投稿: リウ | 2010年5月16日 (日) 01時21分

こんばんはー。
チェイス…署長は檜山社長を脅したとしか思えませんでした。それから、檜山の若社長が村雲の子の手を…ってことになるかなぁなんて考えてしまってます。

ん…でも、「村雲修次」って姓名はどこで手に入れたんでしょう。私の見落としかしら。これもスキームでゲット?うーん…誘拐犯は銃殺されたヤツらが主犯格なのかなぁ…。

すみません、羅列して。
公式HP充実してますね。
今週のスキームとか(笑)

投稿: らいおん | 2010年5月16日 (日) 21時13分

らいおん様
コメント、ありがとうございます。

やはり、谷山署長が、檜山正道を、脅したんでしょうか? そう言えば、予告編、結構血が流れてましたよね。 物騒な展開になるのかなー。

まったくの私見ですが、登場人物の名前って、結構牧歌的な、田舎の風景みたいな名前が多い気がしてます。
春馬草輔(草を食べている馬?)、鈴子(鈴をつけている馬?)、村雲(村の上の雲?)、檜山(高級木材のヒノキがたくさん生えている山?)、谷山(谷があって山があって?)…みたいな(笑)。

番組HP、キャストと次回予告しか見たことがないので、ちょっとチェックしてみます。

投稿: リウ | 2010年5月16日 (日) 22時16分

リウさまの「おことわり」通りに、土曜の放送を見てから、こちらのblog拝読致しました。ヽ(´▽`)/

いつもながら、さすがのネタバレです。

放送を見て思ったのは、あまり感情を表に出さない村雲が、朋友ウォンが死ぬ時に感情をあらわにした場面で、今までの彼ら2人のつながりはどんなものだったのだろう?ということ。
この部分は、次回は既に最終回になってしまうので、描いてはもらえないのでしょうけれど、見てみたい気がしますね。

あと、春馬が膨大な量の情報の中から「左腕が切断された少年」を探しだすシーン。
とてもリアルな演出だったですね。ここまで表現したTVドラマはなかったのではないでしょうか。これは切り替えの早いカメラワークの力に依る部分も大きいと思いますが。

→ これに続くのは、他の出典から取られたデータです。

-- ==== Sys2Proof/Machine/ExpGolomb.lean ====
section
/-! DEFINITION. EG, the Exponential-Golomb encoder (41_expgolomb.md R110 to R116), over every width
`w` (00_scope.md R7) and on exact integers (R10). -/

namespace Sys2Proof.Machine

/-- EG of `data` by an order `0 <= k < w`: the adder (R112), the leading-zero counter (R113), the
bit-width calculator with its overflow check (R114, R115), and the code (R116). `2*L` is at least
`k + 1` (R117), so the size is exact. -/
def expGolombOrder (w data k : Nat) : Except CmdError Result :=
  let value := data + 2 ^ k
  let len := bitlen value
  let size := 2 * len - k - 1
  if w < size then .error .overflow else .ok { value := value, size := size }

/-- EG (R110): the parameter check first (R111), then `k >= W` (R112). -/
def expGolomb (w data : Nat) (k : Int) : Except CmdError Result :=
  if k < 0 then .error .invalidParameter
  else if (w : Int) ≤ k then .error .overflow
  else expGolombOrder w data k.toNat

/-- EG: `data = uint(A)`, `k = sint(B)` (R110). -/
def execEg {W : Nat} (a b : Word W) (s : State.Block W) :
    Host.Outcome (State.Block W) Fault Refusal :=
  .next (s.commit (expGolomb W (dataOperand a) (paramOperand b)))

end Sys2Proof.Machine
end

それから、春馬と鈴子が亡くなった妻(母)について旅をしながら語るシーンも良かったですね。「すりこぎ」の話や「血液型がO型」とか、とても自然な感じでしたね。

もう一つは、警察署長である谷山努さんですね。来週また新たな展開があるのでしょうか?
あと1回で終わりなのが、とっても残念です。まだまだ見ていたいですね。

「ハゲタカ」の大森さんにしても、今回のARATAさんにしても土曜ドラマの人材発掘力はすごいですね。
ARATAさんはモデル出身で映画「ピンポン」でスマイル役だったのですね。びっくりしました。

投稿: rabi | 2010年5月16日 (日) 22時43分

rabi様
コメント、ありがとうございます。

土曜ドラマだというのに、前日の金曜日に見てしまって(笑)、申し訳ございません…。

それにしても、このところのNHKドラマの豊作ぶりには、目を見張ります。
rabiサンご指摘のように、配役にしても、こんな逸材をどこから見つけてくるんだ?という感じですしね。

ウォンも、日本人の役者サンが、ヘンな中国人を演じている(笑)程度にしか思っていなかっただけに、最後のシーンには、やられました。
想像でしかないですが、たぶん悪いことをやっている同志の連帯感、みたいなものが、とりわけ村雲とウォンの間には強く存在していたんだろうな、というふうには、感じますよね。

ウォンに対する態度もそうですが、村雲には、夫に死なれた歌織にいくばくかの金を渡そうとか、やけに情に篤い部分がある気がします。
そのくせ、冷酷な部分も持ち合わせている、なんだか自己矛盾しているような、分裂気味な感じもします。

草輔と鈴子の軽口を交えた語らいは、母親がいた時よりも強くなった気がして、とてもいいシーンだった気がします。
草輔が、娘のムカつく態度に、あくまでまっすぐ向き合っていたのがよかったんでしょうね。
「さそり座でO型」、性格悪いのかなー?(笑)

ただ、すりこぎは、やっぱり、ヘンだと思うんですが…(笑)。